### Entries supplied
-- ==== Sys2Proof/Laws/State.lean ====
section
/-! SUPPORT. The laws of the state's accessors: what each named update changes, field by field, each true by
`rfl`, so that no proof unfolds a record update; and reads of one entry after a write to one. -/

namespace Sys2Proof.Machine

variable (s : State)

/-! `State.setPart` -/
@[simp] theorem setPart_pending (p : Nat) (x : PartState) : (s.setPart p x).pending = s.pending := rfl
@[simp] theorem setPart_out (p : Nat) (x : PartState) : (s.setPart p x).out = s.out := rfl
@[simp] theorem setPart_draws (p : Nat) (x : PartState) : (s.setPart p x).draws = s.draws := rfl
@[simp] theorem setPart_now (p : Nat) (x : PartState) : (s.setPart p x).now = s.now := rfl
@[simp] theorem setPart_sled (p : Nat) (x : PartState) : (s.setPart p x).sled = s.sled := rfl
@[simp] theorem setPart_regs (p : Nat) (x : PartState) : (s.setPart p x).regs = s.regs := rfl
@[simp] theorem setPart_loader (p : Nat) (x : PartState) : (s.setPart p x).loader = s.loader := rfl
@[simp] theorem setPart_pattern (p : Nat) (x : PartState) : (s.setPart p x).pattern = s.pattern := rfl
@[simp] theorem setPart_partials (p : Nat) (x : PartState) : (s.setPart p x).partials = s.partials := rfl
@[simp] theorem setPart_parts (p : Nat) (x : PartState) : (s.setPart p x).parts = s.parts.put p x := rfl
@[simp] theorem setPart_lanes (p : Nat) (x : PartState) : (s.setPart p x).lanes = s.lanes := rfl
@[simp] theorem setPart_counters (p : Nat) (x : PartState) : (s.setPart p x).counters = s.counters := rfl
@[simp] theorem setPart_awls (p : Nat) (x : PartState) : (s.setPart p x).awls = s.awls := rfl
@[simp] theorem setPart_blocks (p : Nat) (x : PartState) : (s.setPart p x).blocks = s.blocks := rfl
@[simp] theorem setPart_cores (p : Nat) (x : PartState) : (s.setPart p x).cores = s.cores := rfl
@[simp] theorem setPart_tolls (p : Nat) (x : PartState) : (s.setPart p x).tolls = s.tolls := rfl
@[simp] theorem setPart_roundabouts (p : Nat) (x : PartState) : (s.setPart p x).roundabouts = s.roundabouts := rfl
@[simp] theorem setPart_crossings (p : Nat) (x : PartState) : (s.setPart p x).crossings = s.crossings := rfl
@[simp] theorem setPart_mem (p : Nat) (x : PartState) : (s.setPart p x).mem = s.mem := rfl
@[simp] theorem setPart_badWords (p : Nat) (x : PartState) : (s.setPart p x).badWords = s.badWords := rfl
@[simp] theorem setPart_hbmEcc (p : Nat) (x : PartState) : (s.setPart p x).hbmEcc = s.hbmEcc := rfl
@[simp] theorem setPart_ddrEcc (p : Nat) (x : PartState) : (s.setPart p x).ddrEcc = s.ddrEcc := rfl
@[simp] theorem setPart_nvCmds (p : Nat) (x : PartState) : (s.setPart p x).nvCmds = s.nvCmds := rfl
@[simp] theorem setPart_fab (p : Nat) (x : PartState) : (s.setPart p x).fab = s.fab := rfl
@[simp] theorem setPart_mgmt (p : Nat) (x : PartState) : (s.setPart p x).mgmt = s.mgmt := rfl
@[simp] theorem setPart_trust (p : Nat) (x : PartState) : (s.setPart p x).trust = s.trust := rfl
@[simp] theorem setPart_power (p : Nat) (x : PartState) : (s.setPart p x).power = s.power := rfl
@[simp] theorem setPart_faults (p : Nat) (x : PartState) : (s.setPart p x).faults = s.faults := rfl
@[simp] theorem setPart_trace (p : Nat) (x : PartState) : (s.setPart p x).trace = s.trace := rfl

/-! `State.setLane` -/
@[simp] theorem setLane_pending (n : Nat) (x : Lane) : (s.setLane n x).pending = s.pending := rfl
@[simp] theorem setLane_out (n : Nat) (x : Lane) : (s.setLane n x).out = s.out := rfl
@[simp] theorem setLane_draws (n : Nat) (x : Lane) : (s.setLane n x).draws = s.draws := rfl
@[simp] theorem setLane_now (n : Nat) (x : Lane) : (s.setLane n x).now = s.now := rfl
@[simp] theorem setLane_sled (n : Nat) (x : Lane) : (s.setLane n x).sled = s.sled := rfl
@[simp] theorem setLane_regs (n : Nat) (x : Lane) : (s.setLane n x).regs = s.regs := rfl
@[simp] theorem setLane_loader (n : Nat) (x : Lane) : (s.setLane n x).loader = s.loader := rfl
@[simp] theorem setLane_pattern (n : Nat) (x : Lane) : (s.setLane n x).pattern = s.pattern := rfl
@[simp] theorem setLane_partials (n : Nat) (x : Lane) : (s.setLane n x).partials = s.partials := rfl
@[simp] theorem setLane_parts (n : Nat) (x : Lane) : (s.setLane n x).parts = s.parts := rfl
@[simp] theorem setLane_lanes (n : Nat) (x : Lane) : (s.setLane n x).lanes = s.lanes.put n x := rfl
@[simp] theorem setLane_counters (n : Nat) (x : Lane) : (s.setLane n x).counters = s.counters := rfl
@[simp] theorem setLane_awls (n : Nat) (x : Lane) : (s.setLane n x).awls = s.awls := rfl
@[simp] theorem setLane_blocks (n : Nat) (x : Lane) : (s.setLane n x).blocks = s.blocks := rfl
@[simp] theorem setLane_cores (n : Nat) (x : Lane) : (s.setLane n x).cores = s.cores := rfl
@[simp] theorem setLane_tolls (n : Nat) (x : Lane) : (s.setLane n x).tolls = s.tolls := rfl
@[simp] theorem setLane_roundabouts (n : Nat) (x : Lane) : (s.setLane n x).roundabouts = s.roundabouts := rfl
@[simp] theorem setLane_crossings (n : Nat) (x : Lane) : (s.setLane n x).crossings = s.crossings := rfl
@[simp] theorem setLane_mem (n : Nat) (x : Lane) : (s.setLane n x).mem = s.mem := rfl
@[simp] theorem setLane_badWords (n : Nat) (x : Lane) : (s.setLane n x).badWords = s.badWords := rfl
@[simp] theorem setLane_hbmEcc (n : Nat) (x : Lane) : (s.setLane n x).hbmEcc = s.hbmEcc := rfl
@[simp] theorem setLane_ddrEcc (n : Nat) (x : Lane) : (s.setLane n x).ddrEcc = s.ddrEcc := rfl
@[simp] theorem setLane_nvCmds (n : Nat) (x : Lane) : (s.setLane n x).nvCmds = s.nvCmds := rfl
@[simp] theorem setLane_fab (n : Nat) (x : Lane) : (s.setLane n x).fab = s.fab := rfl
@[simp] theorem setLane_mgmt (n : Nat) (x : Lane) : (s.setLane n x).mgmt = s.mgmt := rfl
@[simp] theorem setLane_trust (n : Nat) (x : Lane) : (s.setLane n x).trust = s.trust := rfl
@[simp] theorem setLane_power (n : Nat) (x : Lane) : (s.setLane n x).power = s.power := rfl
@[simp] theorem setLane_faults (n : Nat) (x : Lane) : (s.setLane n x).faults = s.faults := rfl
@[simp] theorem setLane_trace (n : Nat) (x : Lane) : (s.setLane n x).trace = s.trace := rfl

### What you need to do
Search the listing above for "loader" and copy every line that has it.

### Solution to this problem
@[simp] theorem setPart_loader (p : Nat) (x : PartState) : (s.setPart p x).loader = s.loader := rfl
@[simp] theorem setLane_loader (n : Nat) (x : Lane) : (s.setLane n x).loader = s.loader := rfl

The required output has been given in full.